>>
-- ==== Sys2Proof/Machine/Step.lean ====
section
/-! DEFINITION. One step of the block: the command at the front of the queue is taken and executed (log 1). -/

namespace Sys2Proof.Machine

/-- Nothing waits: one period of refclk passes (DESIGN CHOICE, log 2). -/
def State.idle (s : State) : State := { s with time := { s.time with now := s.time.now + refPs } }

/-- Take the command at the front of the queue; on an empty queue the block idles. -/
def step (s : State) : Host.Outcome State Fault Refusal :=
  match s.pending with
  | [] => .next s.idle
  | c :: rest => exec c { s with pending := rest }

/-- The state with the command that a word of the table spells at the front of its queue. The table gives no row any bits, so
no word spells a command (log 4). -/
def State.withFetchWord (s : State) (nbits w : Nat) : State :=
  match decodeTableWord nbits w with
  | some c => { s with pending := c :: s.pending }
  | none => s

end Sys2Proof.Machine
end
<<
- DIRECTIONS FOR THIS TASK -
Reproduce every record exactly, line by line.

- TASK RESPONSE -
-- ==== Sys2Proof/Machine/Step.lean ====
section
/-! DEFINITION. One step of the block: the command at the front of the queue is taken and executed (log 1). -/

namespace Sys2Proof.Machine

/-- Nothing waits: one period of refclk passes (DESIGN CHOICE, log 2). -/
def State.idle (s : State) : State := { s with time := { s.time with now := s.time.now + refPs } }

/-- Take the command at the front of the queue; on an empty queue the block idles. -/
def step (s : State) : Host.Outcome State Fault Refusal :=
  match s.pending with
  | [] => .next s.idle
  | c :: rest => exec c { s with pending := rest }

/-- The state with the command that a word of the table spells at the front of its queue. The table gives no row any bits, so
no word spells a command (log 4). -/
def State.withFetchWord (s : State) (nbits w : Nat) : State :=
  match decodeTableWord nbits w with
  | some c => { s with pending := c :: s.pending }
  | none => s

end Sys2Proof.Machine
end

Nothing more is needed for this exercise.